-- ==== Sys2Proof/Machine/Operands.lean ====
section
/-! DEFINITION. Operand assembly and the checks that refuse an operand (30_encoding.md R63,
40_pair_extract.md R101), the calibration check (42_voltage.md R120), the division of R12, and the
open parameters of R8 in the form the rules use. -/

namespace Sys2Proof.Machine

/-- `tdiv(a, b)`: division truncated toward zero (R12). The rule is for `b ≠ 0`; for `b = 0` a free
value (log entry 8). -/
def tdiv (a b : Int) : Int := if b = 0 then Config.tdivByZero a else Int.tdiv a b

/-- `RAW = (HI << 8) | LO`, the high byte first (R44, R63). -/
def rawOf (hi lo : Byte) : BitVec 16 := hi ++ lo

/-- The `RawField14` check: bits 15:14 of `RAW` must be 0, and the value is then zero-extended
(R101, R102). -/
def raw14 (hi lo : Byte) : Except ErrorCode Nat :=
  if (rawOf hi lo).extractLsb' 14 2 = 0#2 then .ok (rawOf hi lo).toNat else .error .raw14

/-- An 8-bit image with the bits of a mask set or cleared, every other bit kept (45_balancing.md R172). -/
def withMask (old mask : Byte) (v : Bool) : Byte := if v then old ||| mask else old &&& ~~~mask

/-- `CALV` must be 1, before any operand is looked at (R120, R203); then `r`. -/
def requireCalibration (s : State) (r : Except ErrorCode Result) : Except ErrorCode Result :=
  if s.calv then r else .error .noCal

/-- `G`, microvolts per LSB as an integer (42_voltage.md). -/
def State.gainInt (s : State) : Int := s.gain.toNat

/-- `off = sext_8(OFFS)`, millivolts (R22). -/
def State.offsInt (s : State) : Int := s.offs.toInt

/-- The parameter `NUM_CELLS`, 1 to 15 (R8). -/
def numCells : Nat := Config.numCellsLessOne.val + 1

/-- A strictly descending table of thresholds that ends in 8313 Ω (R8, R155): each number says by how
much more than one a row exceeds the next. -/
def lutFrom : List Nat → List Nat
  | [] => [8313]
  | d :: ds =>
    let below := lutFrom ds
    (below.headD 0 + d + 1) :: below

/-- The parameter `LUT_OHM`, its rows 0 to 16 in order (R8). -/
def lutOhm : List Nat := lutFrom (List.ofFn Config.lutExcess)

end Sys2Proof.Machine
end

* * *

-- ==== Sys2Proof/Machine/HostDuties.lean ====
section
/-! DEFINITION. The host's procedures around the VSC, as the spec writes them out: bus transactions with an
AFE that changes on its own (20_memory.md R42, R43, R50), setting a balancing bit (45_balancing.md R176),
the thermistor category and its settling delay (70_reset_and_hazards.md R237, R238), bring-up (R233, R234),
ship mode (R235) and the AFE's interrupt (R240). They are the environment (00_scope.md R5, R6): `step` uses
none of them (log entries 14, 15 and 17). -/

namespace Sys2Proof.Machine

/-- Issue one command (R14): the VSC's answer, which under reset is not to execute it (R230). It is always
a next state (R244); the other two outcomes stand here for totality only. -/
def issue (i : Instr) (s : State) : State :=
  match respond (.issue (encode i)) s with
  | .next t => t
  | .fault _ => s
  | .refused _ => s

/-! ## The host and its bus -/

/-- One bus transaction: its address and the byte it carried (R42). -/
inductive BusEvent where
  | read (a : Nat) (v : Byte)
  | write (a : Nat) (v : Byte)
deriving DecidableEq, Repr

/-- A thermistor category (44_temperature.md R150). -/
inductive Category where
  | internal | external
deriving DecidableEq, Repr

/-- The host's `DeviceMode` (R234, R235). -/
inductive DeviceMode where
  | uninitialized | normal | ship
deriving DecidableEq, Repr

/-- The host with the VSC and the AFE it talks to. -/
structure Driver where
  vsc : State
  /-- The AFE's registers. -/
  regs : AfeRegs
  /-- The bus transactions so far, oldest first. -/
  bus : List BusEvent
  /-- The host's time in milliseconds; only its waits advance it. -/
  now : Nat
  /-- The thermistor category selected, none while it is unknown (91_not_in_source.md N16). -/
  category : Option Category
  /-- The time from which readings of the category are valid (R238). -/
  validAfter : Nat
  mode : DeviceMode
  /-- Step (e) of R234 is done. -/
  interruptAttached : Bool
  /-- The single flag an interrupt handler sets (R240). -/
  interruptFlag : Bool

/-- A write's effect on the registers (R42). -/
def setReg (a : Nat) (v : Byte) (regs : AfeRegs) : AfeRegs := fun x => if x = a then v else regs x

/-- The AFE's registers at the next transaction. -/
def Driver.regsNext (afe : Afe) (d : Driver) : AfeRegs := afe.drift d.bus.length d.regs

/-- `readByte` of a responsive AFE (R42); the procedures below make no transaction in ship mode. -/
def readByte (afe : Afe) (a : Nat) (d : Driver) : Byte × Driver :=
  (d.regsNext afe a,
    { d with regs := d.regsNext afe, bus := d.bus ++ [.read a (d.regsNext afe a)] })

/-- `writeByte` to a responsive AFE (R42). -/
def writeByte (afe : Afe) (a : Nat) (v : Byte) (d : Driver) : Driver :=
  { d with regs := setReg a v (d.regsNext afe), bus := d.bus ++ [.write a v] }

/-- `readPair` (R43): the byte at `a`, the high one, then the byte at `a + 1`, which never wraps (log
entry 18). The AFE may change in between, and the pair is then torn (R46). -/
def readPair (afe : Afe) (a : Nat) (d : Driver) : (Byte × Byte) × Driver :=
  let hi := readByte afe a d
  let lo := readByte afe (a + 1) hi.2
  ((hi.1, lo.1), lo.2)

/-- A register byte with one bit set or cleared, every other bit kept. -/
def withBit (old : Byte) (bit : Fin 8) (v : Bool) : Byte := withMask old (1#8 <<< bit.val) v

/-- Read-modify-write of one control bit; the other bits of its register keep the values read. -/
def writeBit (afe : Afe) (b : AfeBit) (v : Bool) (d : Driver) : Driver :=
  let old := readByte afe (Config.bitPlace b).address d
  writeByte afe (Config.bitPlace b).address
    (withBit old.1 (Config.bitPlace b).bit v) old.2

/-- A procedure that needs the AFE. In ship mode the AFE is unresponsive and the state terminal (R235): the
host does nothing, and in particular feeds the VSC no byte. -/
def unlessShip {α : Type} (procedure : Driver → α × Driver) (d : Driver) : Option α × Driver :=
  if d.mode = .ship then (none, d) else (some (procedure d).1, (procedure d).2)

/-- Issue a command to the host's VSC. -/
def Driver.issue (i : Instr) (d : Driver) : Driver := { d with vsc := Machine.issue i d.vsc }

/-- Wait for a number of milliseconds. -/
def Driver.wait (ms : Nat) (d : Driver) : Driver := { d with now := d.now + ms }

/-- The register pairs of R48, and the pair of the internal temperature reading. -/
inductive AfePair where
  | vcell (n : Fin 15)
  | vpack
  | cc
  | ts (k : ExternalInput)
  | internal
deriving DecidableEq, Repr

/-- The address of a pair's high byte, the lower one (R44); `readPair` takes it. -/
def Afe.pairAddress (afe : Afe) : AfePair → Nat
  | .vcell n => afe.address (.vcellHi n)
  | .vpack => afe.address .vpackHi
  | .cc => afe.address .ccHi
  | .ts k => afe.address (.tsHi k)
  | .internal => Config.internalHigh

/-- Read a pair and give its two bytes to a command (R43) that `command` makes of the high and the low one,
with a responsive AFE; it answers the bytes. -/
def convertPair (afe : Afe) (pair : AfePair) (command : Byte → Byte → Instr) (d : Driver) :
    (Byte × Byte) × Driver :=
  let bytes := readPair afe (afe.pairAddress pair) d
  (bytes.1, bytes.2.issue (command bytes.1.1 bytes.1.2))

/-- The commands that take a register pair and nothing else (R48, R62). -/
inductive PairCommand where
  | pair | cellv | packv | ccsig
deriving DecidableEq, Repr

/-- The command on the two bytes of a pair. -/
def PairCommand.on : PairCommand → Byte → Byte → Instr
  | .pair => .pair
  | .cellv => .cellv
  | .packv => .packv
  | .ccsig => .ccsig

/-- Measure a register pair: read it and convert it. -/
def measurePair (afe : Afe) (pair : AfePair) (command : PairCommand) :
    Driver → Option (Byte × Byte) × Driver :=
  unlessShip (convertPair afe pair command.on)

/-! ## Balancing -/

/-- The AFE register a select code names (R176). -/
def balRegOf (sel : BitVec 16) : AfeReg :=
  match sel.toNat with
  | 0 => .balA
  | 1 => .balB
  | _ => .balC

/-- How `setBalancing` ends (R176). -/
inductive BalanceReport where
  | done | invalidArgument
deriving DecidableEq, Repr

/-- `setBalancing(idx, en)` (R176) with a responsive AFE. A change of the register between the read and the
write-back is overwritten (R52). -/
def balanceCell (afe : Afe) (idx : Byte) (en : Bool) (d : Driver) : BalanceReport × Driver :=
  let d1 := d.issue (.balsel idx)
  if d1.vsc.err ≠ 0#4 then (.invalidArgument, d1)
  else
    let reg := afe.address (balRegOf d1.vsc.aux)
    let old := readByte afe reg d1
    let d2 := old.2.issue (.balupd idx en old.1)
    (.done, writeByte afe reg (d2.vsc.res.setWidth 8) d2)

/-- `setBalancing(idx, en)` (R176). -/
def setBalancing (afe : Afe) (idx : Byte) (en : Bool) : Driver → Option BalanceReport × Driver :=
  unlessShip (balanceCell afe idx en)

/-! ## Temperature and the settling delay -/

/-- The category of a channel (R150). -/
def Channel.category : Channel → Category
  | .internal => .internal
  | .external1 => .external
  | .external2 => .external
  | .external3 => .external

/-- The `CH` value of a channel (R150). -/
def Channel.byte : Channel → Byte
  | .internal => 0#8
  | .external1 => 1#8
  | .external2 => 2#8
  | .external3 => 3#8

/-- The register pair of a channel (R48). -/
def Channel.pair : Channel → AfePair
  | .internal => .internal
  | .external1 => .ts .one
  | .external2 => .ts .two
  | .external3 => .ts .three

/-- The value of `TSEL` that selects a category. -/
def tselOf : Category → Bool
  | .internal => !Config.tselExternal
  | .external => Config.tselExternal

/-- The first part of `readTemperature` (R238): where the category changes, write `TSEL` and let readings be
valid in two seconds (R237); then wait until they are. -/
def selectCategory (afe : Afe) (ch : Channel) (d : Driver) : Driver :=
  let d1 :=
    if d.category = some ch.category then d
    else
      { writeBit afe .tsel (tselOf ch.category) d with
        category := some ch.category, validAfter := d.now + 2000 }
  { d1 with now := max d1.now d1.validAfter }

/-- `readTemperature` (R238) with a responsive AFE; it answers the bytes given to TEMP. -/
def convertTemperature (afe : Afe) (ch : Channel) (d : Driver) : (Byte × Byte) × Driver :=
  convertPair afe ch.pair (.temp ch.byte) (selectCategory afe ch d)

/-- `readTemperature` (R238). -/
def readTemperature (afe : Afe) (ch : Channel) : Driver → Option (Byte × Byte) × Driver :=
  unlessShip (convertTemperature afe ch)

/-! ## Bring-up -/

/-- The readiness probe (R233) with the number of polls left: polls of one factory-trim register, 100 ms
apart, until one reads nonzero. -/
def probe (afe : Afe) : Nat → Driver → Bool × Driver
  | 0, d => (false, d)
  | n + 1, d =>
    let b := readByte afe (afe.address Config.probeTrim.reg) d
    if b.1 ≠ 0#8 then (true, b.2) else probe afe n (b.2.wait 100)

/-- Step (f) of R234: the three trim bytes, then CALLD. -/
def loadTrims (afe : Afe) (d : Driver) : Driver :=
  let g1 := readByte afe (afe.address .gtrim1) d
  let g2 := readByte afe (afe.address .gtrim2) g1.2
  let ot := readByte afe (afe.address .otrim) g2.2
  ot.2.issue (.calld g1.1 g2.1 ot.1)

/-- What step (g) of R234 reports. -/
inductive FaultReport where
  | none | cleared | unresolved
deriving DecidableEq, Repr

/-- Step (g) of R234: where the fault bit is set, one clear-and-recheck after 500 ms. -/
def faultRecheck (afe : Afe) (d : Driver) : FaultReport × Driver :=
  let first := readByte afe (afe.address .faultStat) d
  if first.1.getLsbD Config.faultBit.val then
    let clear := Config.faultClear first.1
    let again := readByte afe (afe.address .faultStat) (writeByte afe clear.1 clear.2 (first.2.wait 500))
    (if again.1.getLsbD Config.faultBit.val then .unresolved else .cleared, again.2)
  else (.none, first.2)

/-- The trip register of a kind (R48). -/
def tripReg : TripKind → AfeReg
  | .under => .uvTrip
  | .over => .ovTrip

ASSIGNMENT = All that is needed is the exact run of lines above from the line containing "let ot := readByte" through the line containing "if first.1.getLsbD Config.faultBit.val then", both of them included.

COMPLETED TASK =
  let ot := readByte afe (afe.address .otrim) g2.2
  ot.2.issue (.calld g1.1 g2.1 ot.1)

/-- What step (g) of R234 reports. -/
inductive FaultReport where
  | none | cleared | unresolved
deriving DecidableEq, Repr

/-- Step (g) of R234: where the fault bit is set, one clear-and-recheck after 500 ms. -/
def faultRecheck (afe : Afe) (d : Driver) : FaultReport × Driver :=
  let first := readByte afe (afe.address .faultStat) d
  if first.1.getLsbD Config.faultBit.val then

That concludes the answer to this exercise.